→ Exercise input:
━━━

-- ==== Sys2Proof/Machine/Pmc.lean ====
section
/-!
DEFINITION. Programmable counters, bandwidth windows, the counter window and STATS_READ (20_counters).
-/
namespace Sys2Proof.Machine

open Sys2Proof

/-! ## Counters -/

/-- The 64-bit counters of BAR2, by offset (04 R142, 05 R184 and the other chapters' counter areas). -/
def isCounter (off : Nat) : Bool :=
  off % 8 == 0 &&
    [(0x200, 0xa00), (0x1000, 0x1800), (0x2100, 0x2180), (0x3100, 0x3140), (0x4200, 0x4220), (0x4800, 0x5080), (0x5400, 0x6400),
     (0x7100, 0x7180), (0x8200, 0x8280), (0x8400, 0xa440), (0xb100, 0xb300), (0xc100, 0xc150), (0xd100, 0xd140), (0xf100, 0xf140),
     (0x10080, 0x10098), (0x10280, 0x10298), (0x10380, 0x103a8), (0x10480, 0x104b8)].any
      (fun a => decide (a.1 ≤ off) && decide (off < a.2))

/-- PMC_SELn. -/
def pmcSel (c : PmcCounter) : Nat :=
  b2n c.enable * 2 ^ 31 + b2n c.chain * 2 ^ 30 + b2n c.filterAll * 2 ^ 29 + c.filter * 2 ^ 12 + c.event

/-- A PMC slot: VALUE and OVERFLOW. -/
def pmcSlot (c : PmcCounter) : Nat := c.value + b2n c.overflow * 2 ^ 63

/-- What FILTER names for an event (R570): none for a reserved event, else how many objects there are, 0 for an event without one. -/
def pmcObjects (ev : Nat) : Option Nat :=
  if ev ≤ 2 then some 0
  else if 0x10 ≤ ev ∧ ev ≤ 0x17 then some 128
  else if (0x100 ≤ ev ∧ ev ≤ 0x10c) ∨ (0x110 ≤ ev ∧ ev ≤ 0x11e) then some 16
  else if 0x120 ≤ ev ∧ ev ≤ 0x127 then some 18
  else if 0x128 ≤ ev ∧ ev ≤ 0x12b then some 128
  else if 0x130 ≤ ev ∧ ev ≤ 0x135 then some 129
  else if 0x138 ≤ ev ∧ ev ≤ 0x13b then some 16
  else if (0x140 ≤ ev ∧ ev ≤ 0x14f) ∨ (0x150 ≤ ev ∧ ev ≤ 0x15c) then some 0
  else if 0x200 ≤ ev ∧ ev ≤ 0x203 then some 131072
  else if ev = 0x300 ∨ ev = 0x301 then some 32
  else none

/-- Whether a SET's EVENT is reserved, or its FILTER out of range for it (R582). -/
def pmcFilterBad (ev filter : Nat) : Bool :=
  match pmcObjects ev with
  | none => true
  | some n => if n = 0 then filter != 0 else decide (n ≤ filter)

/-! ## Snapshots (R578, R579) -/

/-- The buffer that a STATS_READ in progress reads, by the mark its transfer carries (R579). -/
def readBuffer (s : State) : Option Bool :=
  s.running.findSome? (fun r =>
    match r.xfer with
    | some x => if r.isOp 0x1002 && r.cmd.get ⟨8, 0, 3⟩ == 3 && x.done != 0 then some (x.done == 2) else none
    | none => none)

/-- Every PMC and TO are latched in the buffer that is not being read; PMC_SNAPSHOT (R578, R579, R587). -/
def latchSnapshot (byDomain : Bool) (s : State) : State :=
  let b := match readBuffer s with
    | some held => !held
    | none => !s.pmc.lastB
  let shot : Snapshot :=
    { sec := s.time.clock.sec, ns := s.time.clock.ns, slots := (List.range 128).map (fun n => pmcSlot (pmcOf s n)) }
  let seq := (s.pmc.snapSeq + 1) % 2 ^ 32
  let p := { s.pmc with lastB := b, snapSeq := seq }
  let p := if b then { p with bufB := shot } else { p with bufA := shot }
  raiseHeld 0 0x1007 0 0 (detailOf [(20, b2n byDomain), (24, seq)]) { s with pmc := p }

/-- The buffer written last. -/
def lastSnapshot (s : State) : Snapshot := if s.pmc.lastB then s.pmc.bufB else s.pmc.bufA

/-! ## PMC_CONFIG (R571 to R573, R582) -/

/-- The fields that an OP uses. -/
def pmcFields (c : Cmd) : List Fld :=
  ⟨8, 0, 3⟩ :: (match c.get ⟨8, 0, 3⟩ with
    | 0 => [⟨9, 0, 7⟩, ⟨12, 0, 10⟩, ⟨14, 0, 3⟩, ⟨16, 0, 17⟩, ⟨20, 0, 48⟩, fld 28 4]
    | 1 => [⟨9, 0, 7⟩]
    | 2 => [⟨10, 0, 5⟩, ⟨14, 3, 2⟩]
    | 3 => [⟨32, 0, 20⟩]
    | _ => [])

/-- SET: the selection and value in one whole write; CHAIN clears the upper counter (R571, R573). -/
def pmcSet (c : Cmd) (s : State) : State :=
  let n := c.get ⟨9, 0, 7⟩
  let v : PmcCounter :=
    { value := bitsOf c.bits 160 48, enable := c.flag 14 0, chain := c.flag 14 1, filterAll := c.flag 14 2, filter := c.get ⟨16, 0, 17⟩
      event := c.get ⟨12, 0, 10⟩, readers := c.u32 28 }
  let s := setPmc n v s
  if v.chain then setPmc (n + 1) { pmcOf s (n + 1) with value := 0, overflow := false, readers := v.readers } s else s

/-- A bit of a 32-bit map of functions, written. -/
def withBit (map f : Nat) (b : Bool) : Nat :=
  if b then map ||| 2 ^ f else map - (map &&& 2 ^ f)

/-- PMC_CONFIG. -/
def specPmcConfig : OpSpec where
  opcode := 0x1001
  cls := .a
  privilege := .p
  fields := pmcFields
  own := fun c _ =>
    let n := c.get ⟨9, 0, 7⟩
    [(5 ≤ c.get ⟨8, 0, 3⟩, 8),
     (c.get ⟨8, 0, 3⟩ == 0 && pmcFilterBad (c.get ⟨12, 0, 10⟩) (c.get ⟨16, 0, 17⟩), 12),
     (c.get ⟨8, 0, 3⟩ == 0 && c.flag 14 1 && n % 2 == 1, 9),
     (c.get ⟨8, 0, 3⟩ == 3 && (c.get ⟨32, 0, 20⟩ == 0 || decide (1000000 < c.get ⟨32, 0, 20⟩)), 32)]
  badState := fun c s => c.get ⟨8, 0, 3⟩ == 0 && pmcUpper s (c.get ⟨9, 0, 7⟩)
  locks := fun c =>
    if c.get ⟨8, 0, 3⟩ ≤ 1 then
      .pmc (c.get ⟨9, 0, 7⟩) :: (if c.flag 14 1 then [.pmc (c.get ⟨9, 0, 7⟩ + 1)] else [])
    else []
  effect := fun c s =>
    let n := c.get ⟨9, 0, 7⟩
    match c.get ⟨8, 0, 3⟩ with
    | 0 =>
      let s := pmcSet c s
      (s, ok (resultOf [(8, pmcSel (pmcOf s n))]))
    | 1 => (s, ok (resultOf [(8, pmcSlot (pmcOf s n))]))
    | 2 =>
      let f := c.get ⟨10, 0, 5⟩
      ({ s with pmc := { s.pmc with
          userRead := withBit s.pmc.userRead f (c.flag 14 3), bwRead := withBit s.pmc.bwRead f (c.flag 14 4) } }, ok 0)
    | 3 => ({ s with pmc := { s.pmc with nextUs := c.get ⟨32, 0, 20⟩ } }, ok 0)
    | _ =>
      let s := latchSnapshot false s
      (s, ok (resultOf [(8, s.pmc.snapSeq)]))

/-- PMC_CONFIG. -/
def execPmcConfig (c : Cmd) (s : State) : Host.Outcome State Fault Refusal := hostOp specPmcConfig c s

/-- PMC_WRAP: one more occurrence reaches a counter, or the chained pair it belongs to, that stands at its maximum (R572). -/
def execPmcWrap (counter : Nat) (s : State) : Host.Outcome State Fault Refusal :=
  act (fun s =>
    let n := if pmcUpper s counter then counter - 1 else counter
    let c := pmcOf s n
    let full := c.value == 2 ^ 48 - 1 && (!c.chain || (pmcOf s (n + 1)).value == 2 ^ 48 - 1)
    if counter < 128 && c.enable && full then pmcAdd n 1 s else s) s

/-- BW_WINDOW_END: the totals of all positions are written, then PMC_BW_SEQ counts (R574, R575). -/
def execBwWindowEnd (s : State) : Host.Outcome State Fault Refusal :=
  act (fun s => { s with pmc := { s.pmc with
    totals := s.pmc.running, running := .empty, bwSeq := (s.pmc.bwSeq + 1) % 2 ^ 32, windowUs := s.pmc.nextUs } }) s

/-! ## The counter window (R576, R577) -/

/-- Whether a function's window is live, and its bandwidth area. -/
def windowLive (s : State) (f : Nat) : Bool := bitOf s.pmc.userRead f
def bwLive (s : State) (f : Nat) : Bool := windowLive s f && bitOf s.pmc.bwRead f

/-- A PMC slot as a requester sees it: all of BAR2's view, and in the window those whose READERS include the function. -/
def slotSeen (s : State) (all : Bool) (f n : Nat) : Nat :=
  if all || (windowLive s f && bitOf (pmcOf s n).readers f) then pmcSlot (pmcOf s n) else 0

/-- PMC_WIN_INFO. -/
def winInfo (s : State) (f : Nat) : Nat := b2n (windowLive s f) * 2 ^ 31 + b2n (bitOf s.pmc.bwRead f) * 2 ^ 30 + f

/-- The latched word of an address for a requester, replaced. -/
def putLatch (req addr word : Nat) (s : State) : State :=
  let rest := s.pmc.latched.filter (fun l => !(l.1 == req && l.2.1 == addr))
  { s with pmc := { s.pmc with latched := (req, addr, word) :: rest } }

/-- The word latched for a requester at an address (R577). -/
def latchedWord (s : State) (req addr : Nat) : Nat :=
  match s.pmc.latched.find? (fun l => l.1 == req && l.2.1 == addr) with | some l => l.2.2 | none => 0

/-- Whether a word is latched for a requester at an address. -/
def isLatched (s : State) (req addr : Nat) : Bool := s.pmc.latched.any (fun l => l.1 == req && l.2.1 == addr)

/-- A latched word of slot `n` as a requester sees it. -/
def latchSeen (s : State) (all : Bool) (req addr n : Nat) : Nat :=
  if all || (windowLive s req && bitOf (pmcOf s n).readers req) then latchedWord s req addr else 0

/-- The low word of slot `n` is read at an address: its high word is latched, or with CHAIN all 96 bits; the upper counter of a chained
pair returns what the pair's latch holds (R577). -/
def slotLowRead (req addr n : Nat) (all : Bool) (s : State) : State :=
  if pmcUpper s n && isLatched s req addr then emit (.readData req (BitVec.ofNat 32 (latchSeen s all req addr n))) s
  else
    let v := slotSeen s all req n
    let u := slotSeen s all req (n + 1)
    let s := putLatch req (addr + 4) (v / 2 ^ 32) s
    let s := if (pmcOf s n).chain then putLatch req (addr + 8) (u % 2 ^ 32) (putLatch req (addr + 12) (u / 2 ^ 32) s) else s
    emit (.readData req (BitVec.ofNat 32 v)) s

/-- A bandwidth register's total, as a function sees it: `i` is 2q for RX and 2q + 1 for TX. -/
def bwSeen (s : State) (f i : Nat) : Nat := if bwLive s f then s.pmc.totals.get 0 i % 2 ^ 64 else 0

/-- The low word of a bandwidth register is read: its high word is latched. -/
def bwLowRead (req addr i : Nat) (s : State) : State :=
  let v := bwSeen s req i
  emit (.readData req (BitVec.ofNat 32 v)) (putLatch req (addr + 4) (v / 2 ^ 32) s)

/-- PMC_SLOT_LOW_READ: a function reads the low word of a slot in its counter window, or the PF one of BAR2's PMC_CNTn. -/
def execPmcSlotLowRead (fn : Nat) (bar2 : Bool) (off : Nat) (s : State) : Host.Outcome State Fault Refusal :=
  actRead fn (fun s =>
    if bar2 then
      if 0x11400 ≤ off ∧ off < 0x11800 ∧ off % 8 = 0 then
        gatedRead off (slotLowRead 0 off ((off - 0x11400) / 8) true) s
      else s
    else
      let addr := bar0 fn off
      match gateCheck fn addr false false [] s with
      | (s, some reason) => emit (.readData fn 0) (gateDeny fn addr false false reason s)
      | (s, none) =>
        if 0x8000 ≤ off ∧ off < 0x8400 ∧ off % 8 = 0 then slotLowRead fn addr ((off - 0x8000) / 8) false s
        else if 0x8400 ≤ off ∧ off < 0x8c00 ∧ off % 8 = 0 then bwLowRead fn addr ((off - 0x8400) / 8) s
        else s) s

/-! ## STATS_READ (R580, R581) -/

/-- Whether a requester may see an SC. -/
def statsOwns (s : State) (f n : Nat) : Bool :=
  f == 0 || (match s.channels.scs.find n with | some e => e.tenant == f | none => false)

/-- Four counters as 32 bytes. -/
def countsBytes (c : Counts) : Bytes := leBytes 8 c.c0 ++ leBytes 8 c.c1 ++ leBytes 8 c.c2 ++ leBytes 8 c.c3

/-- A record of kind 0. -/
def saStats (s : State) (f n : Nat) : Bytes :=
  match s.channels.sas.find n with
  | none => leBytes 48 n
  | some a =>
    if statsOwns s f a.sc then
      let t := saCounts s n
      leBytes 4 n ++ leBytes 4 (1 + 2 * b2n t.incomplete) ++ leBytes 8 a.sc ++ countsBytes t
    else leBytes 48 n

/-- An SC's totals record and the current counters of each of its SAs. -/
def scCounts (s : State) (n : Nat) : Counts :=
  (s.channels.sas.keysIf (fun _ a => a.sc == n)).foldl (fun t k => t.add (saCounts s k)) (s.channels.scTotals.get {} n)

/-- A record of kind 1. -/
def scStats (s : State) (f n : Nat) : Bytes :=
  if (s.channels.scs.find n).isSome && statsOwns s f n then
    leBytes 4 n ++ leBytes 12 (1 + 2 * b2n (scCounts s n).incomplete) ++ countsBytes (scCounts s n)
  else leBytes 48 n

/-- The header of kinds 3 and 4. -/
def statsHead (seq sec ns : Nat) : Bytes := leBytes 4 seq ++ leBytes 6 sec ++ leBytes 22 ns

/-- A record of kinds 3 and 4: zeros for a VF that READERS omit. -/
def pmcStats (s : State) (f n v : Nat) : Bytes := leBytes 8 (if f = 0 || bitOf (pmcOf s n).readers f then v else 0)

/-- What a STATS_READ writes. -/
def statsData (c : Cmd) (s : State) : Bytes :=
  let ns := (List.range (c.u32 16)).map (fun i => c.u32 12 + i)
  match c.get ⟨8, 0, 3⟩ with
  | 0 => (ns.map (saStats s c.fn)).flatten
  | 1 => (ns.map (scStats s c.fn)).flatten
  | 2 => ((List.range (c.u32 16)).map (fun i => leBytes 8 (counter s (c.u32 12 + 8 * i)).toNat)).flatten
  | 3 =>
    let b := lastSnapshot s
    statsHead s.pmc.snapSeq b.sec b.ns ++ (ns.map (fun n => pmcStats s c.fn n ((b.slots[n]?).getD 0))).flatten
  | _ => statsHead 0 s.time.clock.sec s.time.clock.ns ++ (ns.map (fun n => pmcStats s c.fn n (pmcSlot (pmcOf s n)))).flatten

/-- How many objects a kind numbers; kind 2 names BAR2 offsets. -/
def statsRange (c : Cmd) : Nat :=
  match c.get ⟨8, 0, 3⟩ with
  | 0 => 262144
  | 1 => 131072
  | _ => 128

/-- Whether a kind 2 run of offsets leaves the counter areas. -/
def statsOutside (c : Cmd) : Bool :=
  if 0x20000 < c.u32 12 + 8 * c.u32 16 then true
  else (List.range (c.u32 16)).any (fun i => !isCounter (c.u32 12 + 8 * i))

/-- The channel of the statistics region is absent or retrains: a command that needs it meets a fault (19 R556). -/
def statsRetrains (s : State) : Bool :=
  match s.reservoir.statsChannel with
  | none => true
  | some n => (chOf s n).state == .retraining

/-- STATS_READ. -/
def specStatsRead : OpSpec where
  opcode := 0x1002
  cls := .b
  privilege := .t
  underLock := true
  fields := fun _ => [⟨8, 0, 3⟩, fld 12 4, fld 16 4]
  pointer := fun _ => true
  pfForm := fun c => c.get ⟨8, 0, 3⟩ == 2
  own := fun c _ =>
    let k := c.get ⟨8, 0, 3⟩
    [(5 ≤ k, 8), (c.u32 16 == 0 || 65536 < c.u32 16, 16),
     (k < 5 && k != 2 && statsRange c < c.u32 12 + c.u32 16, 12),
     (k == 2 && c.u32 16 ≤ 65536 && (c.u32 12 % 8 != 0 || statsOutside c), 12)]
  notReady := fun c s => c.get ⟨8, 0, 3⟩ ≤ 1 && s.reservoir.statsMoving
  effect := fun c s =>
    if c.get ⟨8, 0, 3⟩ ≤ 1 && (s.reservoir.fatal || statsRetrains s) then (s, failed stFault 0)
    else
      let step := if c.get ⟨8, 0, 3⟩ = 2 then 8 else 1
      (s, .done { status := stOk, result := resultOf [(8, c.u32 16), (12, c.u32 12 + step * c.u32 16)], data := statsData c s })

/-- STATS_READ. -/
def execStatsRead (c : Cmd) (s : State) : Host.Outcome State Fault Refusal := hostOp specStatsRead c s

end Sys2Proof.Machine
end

━━━

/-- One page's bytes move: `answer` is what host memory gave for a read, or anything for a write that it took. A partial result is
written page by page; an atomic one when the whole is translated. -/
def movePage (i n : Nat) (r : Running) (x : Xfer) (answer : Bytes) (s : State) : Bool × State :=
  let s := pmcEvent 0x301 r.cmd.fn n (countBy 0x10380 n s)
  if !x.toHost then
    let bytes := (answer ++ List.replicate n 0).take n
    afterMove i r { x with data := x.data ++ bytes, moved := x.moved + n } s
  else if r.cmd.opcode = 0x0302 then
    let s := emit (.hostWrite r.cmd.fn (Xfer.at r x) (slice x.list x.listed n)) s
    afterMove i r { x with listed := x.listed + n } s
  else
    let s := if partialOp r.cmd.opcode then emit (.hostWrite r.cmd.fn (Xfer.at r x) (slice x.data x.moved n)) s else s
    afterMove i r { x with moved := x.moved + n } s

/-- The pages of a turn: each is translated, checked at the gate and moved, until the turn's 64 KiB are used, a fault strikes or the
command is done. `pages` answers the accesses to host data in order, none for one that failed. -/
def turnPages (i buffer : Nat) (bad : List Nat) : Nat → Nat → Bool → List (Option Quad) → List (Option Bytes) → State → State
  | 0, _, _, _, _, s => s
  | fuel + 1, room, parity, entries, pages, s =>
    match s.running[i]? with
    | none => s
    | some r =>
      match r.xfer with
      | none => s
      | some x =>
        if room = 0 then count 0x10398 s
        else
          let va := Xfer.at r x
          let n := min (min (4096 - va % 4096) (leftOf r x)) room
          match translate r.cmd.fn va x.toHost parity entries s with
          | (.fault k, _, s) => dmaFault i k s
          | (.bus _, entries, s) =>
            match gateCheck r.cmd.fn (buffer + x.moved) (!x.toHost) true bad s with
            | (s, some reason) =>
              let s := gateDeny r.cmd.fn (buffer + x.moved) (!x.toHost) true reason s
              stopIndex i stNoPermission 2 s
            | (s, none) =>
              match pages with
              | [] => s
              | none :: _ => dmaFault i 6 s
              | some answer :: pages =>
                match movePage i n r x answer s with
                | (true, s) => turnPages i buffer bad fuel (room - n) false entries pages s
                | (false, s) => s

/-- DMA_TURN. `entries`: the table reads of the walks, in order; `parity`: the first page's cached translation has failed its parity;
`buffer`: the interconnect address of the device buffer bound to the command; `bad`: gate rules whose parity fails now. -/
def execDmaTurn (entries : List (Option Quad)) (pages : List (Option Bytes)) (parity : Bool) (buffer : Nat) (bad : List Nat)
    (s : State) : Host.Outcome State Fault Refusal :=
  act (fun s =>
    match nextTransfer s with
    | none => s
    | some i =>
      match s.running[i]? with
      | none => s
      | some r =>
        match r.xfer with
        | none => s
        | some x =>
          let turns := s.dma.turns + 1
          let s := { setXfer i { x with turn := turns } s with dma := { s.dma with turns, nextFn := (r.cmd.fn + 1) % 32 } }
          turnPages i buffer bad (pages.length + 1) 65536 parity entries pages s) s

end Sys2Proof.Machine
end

━━━

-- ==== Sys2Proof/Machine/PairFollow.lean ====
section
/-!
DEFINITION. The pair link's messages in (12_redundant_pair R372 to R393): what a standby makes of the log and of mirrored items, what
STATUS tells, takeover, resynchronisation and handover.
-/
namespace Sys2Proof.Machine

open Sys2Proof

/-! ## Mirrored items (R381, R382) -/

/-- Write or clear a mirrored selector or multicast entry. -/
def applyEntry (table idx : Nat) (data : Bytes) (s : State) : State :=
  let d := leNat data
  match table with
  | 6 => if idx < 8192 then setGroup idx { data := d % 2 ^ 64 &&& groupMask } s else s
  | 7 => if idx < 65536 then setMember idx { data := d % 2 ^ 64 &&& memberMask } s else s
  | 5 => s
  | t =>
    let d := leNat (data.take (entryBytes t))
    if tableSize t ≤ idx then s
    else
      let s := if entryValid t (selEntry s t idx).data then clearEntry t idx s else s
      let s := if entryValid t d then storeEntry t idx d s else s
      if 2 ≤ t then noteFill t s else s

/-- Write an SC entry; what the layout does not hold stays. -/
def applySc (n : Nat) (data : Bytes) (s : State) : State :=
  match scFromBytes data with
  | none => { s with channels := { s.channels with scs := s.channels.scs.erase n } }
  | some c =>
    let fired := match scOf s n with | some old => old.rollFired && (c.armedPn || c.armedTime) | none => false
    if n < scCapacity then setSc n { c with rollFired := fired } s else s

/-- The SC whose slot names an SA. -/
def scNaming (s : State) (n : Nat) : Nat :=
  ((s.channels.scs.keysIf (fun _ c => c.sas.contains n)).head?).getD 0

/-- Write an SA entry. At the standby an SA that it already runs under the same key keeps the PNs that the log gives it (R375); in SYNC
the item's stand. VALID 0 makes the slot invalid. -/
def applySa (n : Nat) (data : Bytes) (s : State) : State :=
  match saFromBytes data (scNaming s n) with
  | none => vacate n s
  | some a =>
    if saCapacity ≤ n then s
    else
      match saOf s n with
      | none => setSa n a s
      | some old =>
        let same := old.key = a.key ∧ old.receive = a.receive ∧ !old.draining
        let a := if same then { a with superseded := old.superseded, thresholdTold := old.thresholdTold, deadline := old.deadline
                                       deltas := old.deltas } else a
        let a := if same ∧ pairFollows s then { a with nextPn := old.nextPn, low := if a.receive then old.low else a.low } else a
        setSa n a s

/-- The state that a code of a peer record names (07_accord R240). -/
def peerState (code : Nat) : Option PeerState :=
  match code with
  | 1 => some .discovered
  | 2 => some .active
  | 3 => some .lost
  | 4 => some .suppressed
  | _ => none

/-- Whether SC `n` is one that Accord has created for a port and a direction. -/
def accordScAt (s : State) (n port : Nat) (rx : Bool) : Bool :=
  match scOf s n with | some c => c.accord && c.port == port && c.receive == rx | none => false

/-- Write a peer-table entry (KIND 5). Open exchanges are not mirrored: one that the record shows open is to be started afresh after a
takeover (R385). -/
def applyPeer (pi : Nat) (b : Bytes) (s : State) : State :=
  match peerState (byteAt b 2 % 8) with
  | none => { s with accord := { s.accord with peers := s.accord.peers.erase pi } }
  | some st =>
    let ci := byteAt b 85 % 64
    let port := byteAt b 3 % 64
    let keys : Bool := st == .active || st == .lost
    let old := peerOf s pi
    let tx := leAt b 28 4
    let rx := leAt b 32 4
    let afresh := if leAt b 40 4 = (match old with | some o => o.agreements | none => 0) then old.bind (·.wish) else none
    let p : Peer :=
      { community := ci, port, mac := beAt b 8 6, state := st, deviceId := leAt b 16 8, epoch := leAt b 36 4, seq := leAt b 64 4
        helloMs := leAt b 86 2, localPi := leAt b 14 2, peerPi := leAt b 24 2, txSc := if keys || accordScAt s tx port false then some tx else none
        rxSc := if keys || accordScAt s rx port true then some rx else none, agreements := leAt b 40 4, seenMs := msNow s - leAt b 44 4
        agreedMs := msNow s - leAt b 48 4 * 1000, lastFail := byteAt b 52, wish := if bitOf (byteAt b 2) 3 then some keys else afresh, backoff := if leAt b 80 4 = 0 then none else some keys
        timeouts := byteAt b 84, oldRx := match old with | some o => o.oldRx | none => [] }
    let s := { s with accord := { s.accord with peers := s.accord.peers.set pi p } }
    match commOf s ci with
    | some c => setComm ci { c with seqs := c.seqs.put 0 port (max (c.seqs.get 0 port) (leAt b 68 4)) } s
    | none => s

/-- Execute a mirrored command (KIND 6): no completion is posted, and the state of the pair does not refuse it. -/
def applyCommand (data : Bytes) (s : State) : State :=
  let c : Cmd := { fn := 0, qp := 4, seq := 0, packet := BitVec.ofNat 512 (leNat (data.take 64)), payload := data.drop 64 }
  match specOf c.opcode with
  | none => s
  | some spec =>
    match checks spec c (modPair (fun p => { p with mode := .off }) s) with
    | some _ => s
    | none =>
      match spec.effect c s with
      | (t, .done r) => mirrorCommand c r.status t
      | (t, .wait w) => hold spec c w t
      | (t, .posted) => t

━━━

→ What to work on: In the data above, find the line with "x with data" and the line with "pages, s =>". Retype both, plus every line between them, exactly.

→ Expected answer:
    afterMove i r { x with data := x.data ++ bytes, moved := x.moved + n } s
  else if r.cmd.opcode = 0x0302 then
    let s := emit (.hostWrite r.cmd.fn (Xfer.at r x) (slice x.list x.listed n)) s
    afterMove i r { x with listed := x.listed + n } s
  else
    let s := if partialOp r.cmd.opcode then emit (.hostWrite r.cmd.fn (Xfer.at r x) (slice x.data x.moved n)) s else s
    afterMove i r { x with moved := x.moved + n } s

/-- The pages of a turn: each is translated, checked at the gate and moved, until the turn's 64 KiB are used, a fault strikes or the
command is done. `pages` answers the accesses to host data in order, none for one that failed. -/
def turnPages (i buffer : Nat) (bad : List Nat) : Nat → Nat → Bool → List (Option Quad) → List (Option Bytes) → State → State
  | 0, _, _, _, _, s => s
  | fuel + 1, room, parity, entries, pages, s =>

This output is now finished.